In the late 1950s, jet aircraft were added to commercial airline fleets. This fact, combined with a growing economy, increased air traffic by more than 1,000% between 1958 and 1977. With such heavy air traffic, it was becoming unsafe to fly because air-traffic control systems were primitive in the 1950s.

In 1956, two planes collided over the Grand Canyon and 128 people were killed. This spurred Congress to pass the Federal Aviation Act in 1958, which created the Federal Aviation Administration (FAA) to oversee air-traffic control throughout the United States. Computers were used experimentally for air-traffic control in the late 1950s, but a true national, computerized air- traffic control system would not arrive until the 1970s.

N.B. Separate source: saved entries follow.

-- ==== Sys2Proof/Laws/Numbers.lean ====
section
/-! SUPPORT. Little-endian bytes, bit fields, powers of two and the rounding of the number formats. -/

namespace Sys2Proof.Machine

open Sys2Proof

theorem satAdd_16 (n : Nat) : satAdd 16 n 1 = min (n + 1) 65535 := rfl

theorem getD_leBytes (n : Nat) : ∀ (v i : Nat), i < n → (leBytes n v).getD i 0 = BitVec.ofNat 8 (v / 256 ^ i % 256) := by
  induction n with
  | zero => intro v i h; omega
  | succ n ih =>
    intro v i h
    cases i with
    | zero => simp [leBytes]
    | succ i =>
      simp only [leBytes, List.getD_cons_succ]
      rw [ih _ _ (by omega), Nat.div_div_eq_div_mul, Nat.pow_succ, Nat.mul_comm 256]

theorem gAddr_between (x : Nat) (h1 : 0x200 ≤ x) (h2 : x < 0x600000) : gAddr x = none := by
  unfold gAddr gRegB gRegA
  simp
  omega

theorem getLsbD_two_pow (i j : Nat) (hi : i < 64) : (BitVec.ofNat 64 (2 ^ i)).getLsbD j = decide (j = i) := by
  rw [BitVec.getLsbD_ofNat, Nat.testBit_two_pow]
  by_cases h : j = i
  · subst h; simp [hi]
  · simp [h, Ne.symm h]

theorem pow2_eq (e : Int) : pow2 e = (2 : Rat) ^ e := by
  unfold pow2
  split
  · rename_i h
    obtain ⟨n, rfl⟩ := Int.eq_ofNat_of_zero_le h
    rw [Rat.mkRat_one]
    simp
  · rename_i h
    obtain ⟨n, hn⟩ := Int.eq_ofNat_of_zero_le (show 0 ≤ -e by omega)
    have : e = -(n : Int) := by omega
    subst this
    rw [Rat.mkRat_eq_div]
    simp

theorem rne_nat (n : Nat) : rne (n : Rat) = n := by
  unfold rne
  simp [Nat.mod_one]

theorem floorLog2_eq (q : Rat) (e : Int) (h1 : (2 : Rat) ^ e ≤ q) (h2 : q < (2 : Rat) ^ (e + 1)) : floorLog2 q = e := by
  have hq : 0 < q := lt_of_lt_of_le (by positivity) h1
  have hnum : 0 < q.num := Rat.num_pos.2 hq
  have hn0 : q.num.natAbs ≠ 0 := by omega
  have hd0 : q.den ≠ 0 := q.den_nz
  have qe : q = (q.num.natAbs : Rat) / (q.den : Rat) := by
    have : (q.num : Rat) = (q.num.natAbs : Rat) := by
      rw [← Int.cast_natCast, Int.natAbs_of_nonneg (le_of_lt hnum)]
    rw [← this]; exact (Rat.num_div_den q).symm
  have a1 : ((2 : Rat) ^ (Nat.log2 q.num.natAbs : Int)) ≤ q.num.natAbs := by
    rw [zpow_natCast]; exact_mod_cast Nat.log2_self_le hn0
  have a2 : (q.num.natAbs : Rat) < (2 : Rat) ^ ((Nat.log2 q.num.natAbs : Int) + 1) := by
    rw [show ((Nat.log2 q.num.natAbs : Int) + 1) = ((Nat.log2 q.num.natAbs + 1 : Nat) : Int) by push_cast; rfl, zpow_natCast]
    exact_mod_cast Nat.lt_log2_self
  have b1 : ((2 : Rat) ^ (Nat.log2 q.den : Int)) ≤ q.den := by
    rw [zpow_natCast]; exact_mod_cast Nat.log2_self_le hd0
  have b2 : (q.den : Rat) < (2 : Rat) ^ ((Nat.log2 q.den : Int) + 1) := by
    rw [show ((Nat.log2 q.den : Int) + 1) = ((Nat.log2 q.den + 1 : Nat) : Int) by push_cast; rfl, zpow_natCast]
    exact_mod_cast Nat.lt_log2_self
  have hdp : (0 : Rat) < q.den := by exact_mod_cast Nat.pos_of_ne_zero hd0
  generalize hL : (Nat.log2 q.num.natAbs : Int) = L at *
  generalize hM : (Nat.log2 q.den : Int) = M at *
  have lo : (2 : Rat) ^ (L - M - 1) < q := by
    rw [qe, lt_div_iff₀ hdp]
    calc (2 : Rat) ^ (L - M - 1) * q.den < (2 : Rat) ^ (L - M - 1) * (2 : Rat) ^ (M + 1) := by
          apply mul_lt_mul_of_pos_left b2; positivity
      _ = (2 : Rat) ^ L := by rw [← zpow_add₀ (by norm_num)]; congr 1; ring
      _ ≤ _ := a1
  have hi : q < (2 : Rat) ^ (L - M + 1) := by
    rw [qe, div_lt_iff₀ hdp]
    calc (q.num.natAbs : Rat) < (2 : Rat) ^ (L + 1) := a2
      _ = (2 : Rat) ^ (L - M + 1) * (2 : Rat) ^ M := by rw [← zpow_add₀ (by norm_num)]; congr 1; ring
      _ ≤ _ := by apply mul_le_mul_of_nonneg_left b1; positivity
  have m1 : ∀ x y : Int, (2 : Rat) ^ x < (2 : Rat) ^ y → x < y := fun x y h => (zpow_lt_zpow_iff_right₀ (by norm_num)).1 h
  unfold floorLog2
  simp only [hL, hM]
  rw [pow2_eq]
  split
  · rename_i h
    have c1 := m1 _ _ (lt_of_le_of_lt h1 h)
    have c2 := m1 _ _ (lt_trans lo h2)
    omega
  · rename_i h
    rw [not_lt] at h
    have c1 := m1 _ _ (lt_of_le_of_lt h h2)
    have c2 := m1 _ _ (lt_of_le_of_lt h1 hi)
    omega

theorem fmt_eq (f : Nat) (h : f ≤ 10) (hi : isInt f = false) : fmtW f = expB f + mantB f + 1 ∧ 1 ≤ biasOf f ∧ 1 ≤ mantB f := by
  interval_cases f <;> first | (exact ⟨rfl, by decide, by decide⟩) | cases hi

theorem bits_lt (v lo w : Nat) : bits v lo w < 2 ^ w := Nat.mod_lt _ (by positivity)

theorem code_split (c E m : Nat) (h : c < 2 ^ (E + m + 1)) :
   c = b2n (bitAt c (E + m)) * 2 ^ (E + m) + bits c m E * 2 ^ m + c % 2 ^ m := by
  unfold bitAt bits b2n
  have h1 : c / 2 ^ (E + m) < 2 := by
    rw [Nat.div_lt_iff_lt_mul (by positivity)]; rw [pow_succ] at h; omega
  have h2 : c = 2 ^ m * (c / 2 ^ m) + c % 2 ^ m := (Nat.div_add_mod c (2 ^ m)).symm
  have h3 : c / 2 ^ m = 2 ^ E * (c / 2 ^ m / 2 ^ E) + c / 2 ^ m % 2 ^ E := (Nat.div_add_mod _ _).symm
  have h4 : c / 2 ^ m / 2 ^ E = c / 2 ^ (E + m) := by rw [Nat.div_div_eq_div_mul, pow_add, Nat.mul_comm]
  rw [h4] at h3
  have h5 : (if (c / 2 ^ (E + m) % 2 == 1) = true then 1 else 0) = c / 2 ^ (E + m) := by
    rw [Nat.mod_eq_of_lt h1]
    have : c / 2 ^ (E + m) = 0 ∨ c / 2 ^ (E + m) = 1 := by
      clear h2 h3 h4 h; generalize c / 2 ^ (E + m) = x at *; omega
    rcases this with h | h <;> rw [h] <;> rfl
  rw [h5, pow_add]
  rw [pow_add] at h3
  conv => lhs; rw [h2, h3]
  ring

theorem mkRat_nat_one (n : Nat) : mkRat (Int.ofNat n) 1 = (n : Rat) := by rw [Rat.mkRat_one]; simp

theorem slice_append (a rest : List Byte) (h : a.length = 8) : slice (a ++ rest) 0 8 = a := by
  unfold slice; simp [h]

theorem leNat_leBytes (n : Nat) : ∀ v, leNat (leBytes n v) = v % 256 ^ n := by
  induction n with
  | zero => intro v; simp [leBytes, leNat, Nat.mod_one]
  | succ n ih =>
    intro v
    simp only [leBytes, leNat, ih]
    rw [pow_succ, Nat.mul_comm (256 ^ n), Nat.mod_mul]
    simp

theorem leBytes_length (n : Nat) : ∀ v, (leBytes n v).length = n := by
  induction n with
  | zero => intro v; rfl
  | succ n ih => intro v; simp [leBytes, ih]

theorem flitTc_dataFlit (tc vl : Nat) (h p : List Byte) (htc : tc < 8) (hvl : vl < 2) : flitTc (dataFlit tc vl h p) = tc := by
  unfold flitTc dataFlit u64
  rw [show leBytes 8 (vl * 2 ^ 31 + tc * 2 ^ 28) ++ pad 20 h ++ pad 224 p ++ zeros 4 = leBytes 8 (vl * 2 ^ 31 + tc * 2 ^ 28) ++ (pad 20 h ++ pad 224 p ++ zeros 4) by simp only [List.append_assoc]]
  rw [slice_append _ _ (leBytes_length _ _), leNat_leBytes]
  unfold bits
  omega

end Sys2Proof.Machine
end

By coincidence in 1953, the president of American Airlines, C. R. Smith, happened to sit next to an IBM salesman named R. Blair Smith. The two discussed airline reservations and IBM was invited to visit American Airlines and suggest cooperative action.

This chance encounter led to the cooperative development of the SABRE airline reservation system. It was started in 1959 but not completed until 1964. When complete, SABRE was the largest software application system yet created. An article in Computer World on May 29, 2004, reported that SABRE had more than 64 applications totaling about 13,000,000 lines of code. That is roughly equivalent to just over 100,000 function points.

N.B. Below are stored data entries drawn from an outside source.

/-! ### setWait -/

@[simp] theorem setWait_clk (g t : Nat) (w : TSt × Nat) (s : State) : (setWait g t w s).clk = s.clk := rfl
@[simp] theorem setWait_pwr (g t : Nat) (w : TSt × Nat) (s : State) : (setWait g t w s).pwr = s.pwr := rfl
@[simp] theorem setWait_boot (g t : Nat) (w : TSt × Nat) (s : State) : (setWait g t w s).boot = s.boot := rfl
@[simp] theorem setWait_flash (g t : Nat) (w : TSt × Nat) (s : State) : (setWait g t w s).flash = s.flash := rfl
@[simp] theorem setWait_fw (g t : Nat) (w : TSt × Nat) (s : State) : (setWait g t w s).fw = s.fw := rfl
@[simp] theorem setWait_sec (g t : Nat) (w : TSt × Nat) (s : State) : (setWait g t w s).sec = s.sec := rfl
@[simp] theorem setWait_emap (g t : Nat) (w : TSt × Nat) (s : State) : (setWait g t w s).emap = s.emap := rfl
@[simp] theorem setWait_port0 (g t : Nat) (w : TSt × Nat) (s : State) : (setWait g t w s).port0 = s.port0 := rfl
@[simp] theorem setWait_port1 (g t : Nat) (w : TSt × Nat) (s : State) : (setWait g t w s).port1 = s.port1 := rfl
@[simp] theorem setWait_fns (g t : Nat) (w : TSt × Nat) (s : State) : (setWait g t w s).fns = s.fns := rfl
@[simp] theorem setWait_cmds (g t : Nat) (w : TSt × Nat) (s : State) : (setWait g t w s).cmds = s.cmds := rfl
@[simp] theorem setWait_nextCid (g t : Nat) (w : TSt × Nat) (s : State) : (setWait g t w s).nextCid = s.nextCid := rfl
@[simp] theorem setWait_ctxs (g t : Nat) (w : TSt × Nat) (s : State) : (setWait g t w s).ctxs = s.ctxs := rfl
@[simp] theorem setWait_tLast (g t : Nat) (w : TSt × Nat) (s : State) : (setWait g t w s).tLast = s.tLast := rfl
@[simp] theorem setWait_segs (g t : Nat) (w : TSt × Nat) (s : State) : (setWait g t w s).segs = s.segs := rfl
@[simp] theorem setWait_phys (g t : Nat) (w : TSt × Nat) (s : State) : (setWait g t w s).phys = s.phys := rfl
@[simp] theorem setWait_ped2s (g t : Nat) (w : TSt × Nat) (s : State) : (setWait g t w s).ped2s = s.ped2s := rfl
@[simp] theorem setWait_saves (g t : Nat) (w : TSt × Nat) (s : State) : (setWait g t w s).saves = s.saves := rfl
@[simp] theorem setWait_nextSer (g t : Nat) (w : TSt × Nat) (s : State) : (setWait g t w s).nextSer = s.nextSer := rfl
@[simp] theorem setWait_hz (g t : Nat) (w : TSt × Nat) (s : State) : (setWait g t w s).hz = s.hz := rfl
@[simp] theorem setWait_sieves (g t : Nat) (w : TSt × Nat) (s : State) : (setWait g t w s).sieves = s.sieves := rfl
@[simp] theorem setWait_gathers (g t : Nat) (w : TSt × Nat) (s : State) : (setWait g t w s).gathers = s.gathers := rfl
@[simp] theorem setWait_fab (g t : Nat) (w : TSt × Nat) (s : State) : (setWait g t w s).fab = s.fab := rfl
@[simp] theorem setWait_clods (g t : Nat) (w : TSt × Nat) (s : State) : (setWait g t w s).clods = s.clods := rfl
@[simp] theorem setWait_nextClod (g t : Nat) (w : TSt × Nat) (s : State) : (setWait g t w s).nextClod = s.nextClod := rfl
@[simp] theorem setWait_err (g t : Nat) (w : TSt × Nat) (s : State) : (setWait g t w s).err = s.err := rfl
@[simp] theorem setWait_test (g t : Nat) (w : TSt × Nat) (s : State) : (setWait g t w s).test = s.test := rfl
@[simp] theorem setWait_reg (g t : Nat) (w : TSt × Nat) (s : State) : (setWait g t w s).reg = s.reg := rfl
@[simp] theorem setWait_snap (g t : Nat) (w : TSt × Nat) (s : State) : (setWait g t w s).snap = s.snap := rfl
@[simp] theorem setWait_out (g t : Nat) (w : TSt × Nat) (s : State) : (setWait g t w s).out = s.out := rfl
@[simp] theorem setWait_freeCtr (g t : Nat) (w : TSt × Nat) (s : State) : (setWait g t w s).freeCtr = s.freeCtr := rfl
@[simp] theorem setWait_pending (g t : Nat) (w : TSt × Nat) (s : State) : (setWait g t w s).pending = s.pending := rfl

/-! ### segStatus -/

@[simp] theorem segStatus_clk (k : Nat) (st : W16) (s : State) : (segStatus k st s).clk = s.clk := rfl
@[simp] theorem segStatus_pwr (k : Nat) (st : W16) (s : State) : (segStatus k st s).pwr = s.pwr := rfl
@[simp] theorem segStatus_boot (k : Nat) (st : W16) (s : State) : (segStatus k st s).boot = s.boot := rfl
@[simp] theorem segStatus_flash (k : Nat) (st : W16) (s : State) : (segStatus k st s).flash = s.flash := rfl
@[simp] theorem segStatus_fw (k : Nat) (st : W16) (s : State) : (segStatus k st s).fw = s.fw := rfl
@[simp] theorem segStatus_sec (k : Nat) (st : W16) (s : State) : (segStatus k st s).sec = s.sec := rfl
@[simp] theorem segStatus_emap (k : Nat) (st : W16) (s : State) : (segStatus k st s).emap = s.emap := rfl
@[simp] theorem segStatus_port0 (k : Nat) (st : W16) (s : State) : (segStatus k st s).port0 = s.port0 := rfl
@[simp] theorem segStatus_port1 (k : Nat) (st : W16) (s : State) : (segStatus k st s).port1 = s.port1 := rfl
@[simp] theorem segStatus_fns (k : Nat) (st : W16) (s : State) : (segStatus k st s).fns = s.fns := rfl
@[simp] theorem segStatus_cmds (k : Nat) (st : W16) (s : State) : (segStatus k st s).cmds = s.cmds := rfl
@[simp] theorem segStatus_nextCid (k : Nat) (st : W16) (s : State) : (segStatus k st s).nextCid = s.nextCid := rfl
@[simp] theorem segStatus_ctxs (k : Nat) (st : W16) (s : State) : (segStatus k st s).ctxs = s.ctxs := rfl
@[simp] theorem segStatus_tLast (k : Nat) (st : W16) (s : State) : (segStatus k st s).tLast = s.tLast := rfl
@[simp] theorem segStatus_grains (k : Nat) (st : W16) (s : State) : (segStatus k st s).grains = s.grains := rfl
@[simp] theorem segStatus_phys (k : Nat) (st : W16) (s : State) : (segStatus k st s).phys = s.phys := rfl
@[simp] theorem segStatus_ped2s (k : Nat) (st : W16) (s : State) : (segStatus k st s).ped2s = s.ped2s := rfl
@[simp] theorem segStatus_saves (k : Nat) (st : W16) (s : State) : (segStatus k st s).saves = s.saves := rfl
@[simp] theorem segStatus_nextSer (k : Nat) (st : W16) (s : State) : (segStatus k st s).nextSer = s.nextSer := rfl
@[simp] theorem segStatus_hz (k : Nat) (st : W16) (s : State) : (segStatus k st s).hz = s.hz := rfl
@[simp] theorem segStatus_sieves (k : Nat) (st : W16) (s : State) : (segStatus k st s).sieves = s.sieves := rfl
@[simp] theorem segStatus_gathers (k : Nat) (st : W16) (s : State) : (segStatus k st s).gathers = s.gathers := rfl
@[simp] theorem segStatus_fab (k : Nat) (st : W16) (s : State) : (segStatus k st s).fab = s.fab := rfl
@[simp] theorem segStatus_clods (k : Nat) (st : W16) (s : State) : (segStatus k st s).clods = s.clods := rfl
@[simp] theorem segStatus_nextClod (k : Nat) (st : W16) (s : State) : (segStatus k st s).nextClod = s.nextClod := rfl
@[simp] theorem segStatus_err (k : Nat) (st : W16) (s : State) : (segStatus k st s).err = s.err := rfl
@[simp] theorem segStatus_test (k : Nat) (st : W16) (s : State) : (segStatus k st s).test = s.test := rfl
@[simp] theorem segStatus_reg (k : Nat) (st : W16) (s : State) : (segStatus k st s).reg = s.reg := rfl
@[simp] theorem segStatus_snap (k : Nat) (st : W16) (s : State) : (segStatus k st s).snap = s.snap := rfl
@[simp] theorem segStatus_out (k : Nat) (st : W16) (s : State) : (segStatus k st s).out = s.out := rfl
@[simp] theorem segStatus_freeCtr (k : Nat) (st : W16) (s : State) : (segStatus k st s).freeCtr = s.freeCtr := rfl
@[simp] theorem segStatus_pending (k : Nat) (st : W16) (s : State) : (segStatus k st s).pending = s.pending := rfl

end Sys2Proof.Machine
end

Eventually, the SABRE system would come to be used by more than 350,000 travel agents, 400 airlines, 100,000 hotels, 25 car-rental companies, 50 railroads, and 14 cruiseship lines. The growth and success of SABRE illustrate the power of computers and software to make enormous changes in common business practices.

The downside of computerization is that probably more than 100,000 clerical personnel in these various companies lost their jobs. This loss was partially replaced by the addition, usually within those same companies, of perhaps 30,000 software and data center personnel.